LLDB_LOG("pid = {0}: tracking new thread tid {1}", GetID(), tid);
labath added a comment.Dec 6 2016, 8:48 AM

A couple comments:

  1. If we're going to use formatv (yay!) then let's standardize. No point mising formatv and streaming, especially when the former will almost always be less verbose.

In this change, I deliberately tried to mix styles, to show different ways of doing things. I also wanted to avoid prescribing the right API to use, as I've found llvm::formatv to be longer in the simple cases. However, hiding it in a macro is a good idea, and would remove that problem.

  1. One of the concerns that came up last time was that of evaluating the arguments to the logging functions even in the case where it didn't get logged, because sometimes just calling the function to evaluate the parameter can be expensive. To get around that you could pass the arguments directly to the macro instead of streaming them, and the macro could wrap everything in a lambda.

The macro expands to something like if (!log) /*do nothing*/; else log << whatever, so the streaming part only gets executed if logging is actually enabled. That said, I like the API you propose as well (and it could probably use something similar under the hood, to avoid messing around with lambdas).

Part of the reason I like the current "if (log) log->Printf()" is that it doesn't cost you much if logging isn't enabled. So if you have a log line like:

if (log)
  log->Printf("%s %s %s", myStringRef1.str().c_str(), myStringRef2.str().c_str(), myStringRef3.str().c_str());

And switch over to using:

LLDB_LOG() << myStringRef1 << " " << myStringRef2 << " " << myStringRef2;

You end up doing some work with all of the types regardless of wether the logging is enabled. We tend to do pretty heavy logging in places and I really don't want performance impacted (the expression parser emits a full novel worth of information when logging is enabled), nor would I want people to log less because they are worried about affecting performance.
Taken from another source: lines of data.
/-- Settles O13: the written byte is the only one of the window at its place of the register map, and RK_VALID is cleared by
a write to KEY alone. -/
theorem writtenByteReadsBack : Obligations.WrittenByteReadsBack := by
  intro s x y d hx
  obtain ⟨i, hi⟩ := windowByte_of_storedBlock hx
  refine ⟨readByte_writeByte_self hi d s, ?_, fun hyx hy5 => ?_⟩
  · change flagByte (writeByte x d s).rkValid = if x.toNat < 0x20 then 0x00 else flagByte s.rkValid
    have hkey : (0x10 ≤ x.toNat ∧ x.toNat ≤ 0x1F) ↔ x.toNat < 0x20 := by omega
    rw [writeByte_rkValid, if_congr hkey rfl rfl, apply_ite flagByte]
    rfl
  · refine readByte_writeByte_of_ne (fun h => hyx (windowByte_inj_of_storedBlock hi h)) (fun h => hy5 ?_) d s
    exact BitVec.eq_of_toNat_eq (offset_of_windowByte h)

/-! ### Byte lanes and refusals -/

/-- A bus word is the OR of its bytes, each shifted to its lane (20_memory.md R205). -/
theorem joinLanes_eq_or (d0 d1 d2 d3 : Byte) :
    joinLanes d0 d1 d2 d3 =
      d0.setWidth 32 ||| (d1.setWidth 32 <<< 8) ||| (d2.setWidth 32 <<< 16) ||| (d3.setWidth 32 <<< 24) := by
  apply BitVec.eq_of_getLsbD_eq
  intro i hi
  simp only [joinLanes, BitVec.getLsbD_append, BitVec.getLsbD_or, BitVec.getLsbD_shiftLeft, BitVec.getLsbD_setWidth]
  grind

/-- Lane `k` of a bus word is its byte `k` (20_memory.md R205). -/
theorem lane_joinLanes (f : Fin 4 → Byte) (k : Fin 4) : lane (joinLanes (f 0) (f 1) (f 2) (f 3)) k.val = f k := by
  apply BitVec.eq_of_getLsbD_eq
  intro i hi
  rw [lane, BitVec.getLsbD_extractLsb', joinLanes_eq_or]
  simp only [BitVec.getLsbD_or, BitVec.getLsbD_shiftLeft, BitVec.getLsbD_setWidth]
  fin_cases k <;> grind

/-- A 1-byte access has its byte in lane 0 (20_memory.md R205). -/
theorem lane_zero_setWidth (d : Byte) : lane (d.setWidth 32) 0 = d := by
  apply BitVec.eq_of_getLsbD_eq
  intro i hi
  simp [lane, hi, show i < 32 by omega]

theorem widthAdmitted_one (o : BitVec 8) : widthAdmitted 1 o = true := rfl

theorem widthAdmitted_four {o : BitVec 8} (ho : o.toNat % 4 = 0) : widthAdmitted 4 o = true := by
  simp [widthAdmitted, ho]

/-- A write outside CMD is admitted by its width and alignment alone (20_memory.md R209). -/
theorem admitted_write_of_not_command {n : Nat} {o : BitVec 8} (hwidth : widthAdmitted n o = true)
    (hc : windowByte o ≠ .command) (v : Word32) : admitted (.write n o v) = true := by
  simp [admitted, hwidth, hc]

/-- An access is refused by the bus error, and by nothing else (20_memory.md R209). -/
theorem hostAccess_busError_iff (a : Access) (s : State) : hostAccess a s = .fault .busError ↔ admitted a = false := by
  refine ⟨fun h => ?_, fun h => hostAccess_refused h s⟩
  rcases hostAccess_cases a s with ⟨hadm, _⟩ | ⟨_, n, o, rfl, ha⟩ | ⟨_, n, o, v, rfl, _, ha⟩ | ⟨_, n, o, v, rfl, _, ha⟩
  · exact hadm
  · cases ha.symm.trans h
  · obtain ⟨t, ht⟩ := runCommand_next v s
    cases ht.symm.trans (ha.symm.trans h)
  · cases ha.symm.trans h

/-- An admitted access completes (20_memory.md R209, R213). -/
theorem hostAccess_next {a : Access} (hadm : admitted a = true) (s : State) : ∃ t, hostAccess a s = .next t := by
  rcases hostAccess_cases a s with ⟨hno, _⟩ | ⟨_, n, o, rfl, ha⟩ | ⟨_, n, o, v, rfl, _, ha⟩ | ⟨_, n, o, v, rfl, _, ha⟩
  · cases hno.symm.trans hadm
  · exact ⟨_, ha⟩
  · exact ha ▸ runCommand_next v s
  · exact ⟨_, ha⟩

theorem admitted_read_eq_false (n : Nat) (o : BitVec 8) :
    admitted (.read n o) = false ↔ (n ≠ 1 ∧ n ≠ 4) ∨ (n = 4 ∧ o.toNat % 4 ≠ 0) := by
  simp only [admitted, widthAdmitted, Bool.or_eq_false_iff, Bool.and_eq_false_iff, beq_eq_false_iff_ne]
  omega

theorem admitted_write_eq_false (n : Nat) (o : BitVec 8) (v : Word32) :
    admitted (.write n o v) = false ↔
      (n ≠ 1 ∧ n ≠ 4) ∨ (n = 4 ∧ o.toNat % 4 ≠ 0) ∨ (n = 1 ∧ 0x08 ≤ o.toNat ∧ o.toNat ≤ 0x0B) := by
  rw [← windowByte_command o, ← or_assoc, ← admitted_read_eq_false]
  simp only [admitted, Bool.and_eq_false_iff, Bool.not_eq_false', Bool.and_eq_true, beq_iff_eq]

/-- Settles O9: both widths are admitted there, and a bus word is the OR of its shifted bytes. -/
theorem readLanesLittleEndian : Obligations.ReadLanesLittleEndian := by
  intro s o
  refine ⟨fun ho => ?_, hostAccess_read (widthAdmitted_one o) s⟩
  rw [hostAccess_read (widthAdmitted_four ho), ← joinLanes_eq_or]
  rfl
So any solution should have very minimal cost if logging isn't enabled. We also do log channels, so any design will need to include the ability to log to a channel, any channel, or only if all channels are enabled.

The other thing I don't like about streams is they are harder to read over a printf style log string. I wrote all of dwarfdump and used the full power off C++ streams and I regret doing this as all of the code is really hard to read. I also didn't like the fact that streams maintain state and can affect things down the line. If we adopt LLVM style streams I believe they don't suffer from the C++ streams having state issue. But with C++ you can do this:

std::cout << std::dec << 12;
std::cout << 24;

And then you add some code in the middle:

std::cout << std::dec << 12;
std::cout << std::hex << 0x1234;
std::cout << 24;

Now your "24" comes out as hex instead of decimal. This means you have to start always specifying your state:

std::cout << std::dec << 12;
std::cout << std::hex << 0x1234;
std::cout << std::dec << 24;

So my main objection is the cost of logging when it isn't enable with this approach. I am going to assume we won't use any state in streams if we do ever make something like this. I would still also like the ability to use Printf in the new logs if we do come up with a solution.

How can be solve the performance problem with this approach?

Does llvm::formatv allow you to specify the base of integers, or just where they go? Can you give it width, number base, leading characters and other things like a lot of what printf does?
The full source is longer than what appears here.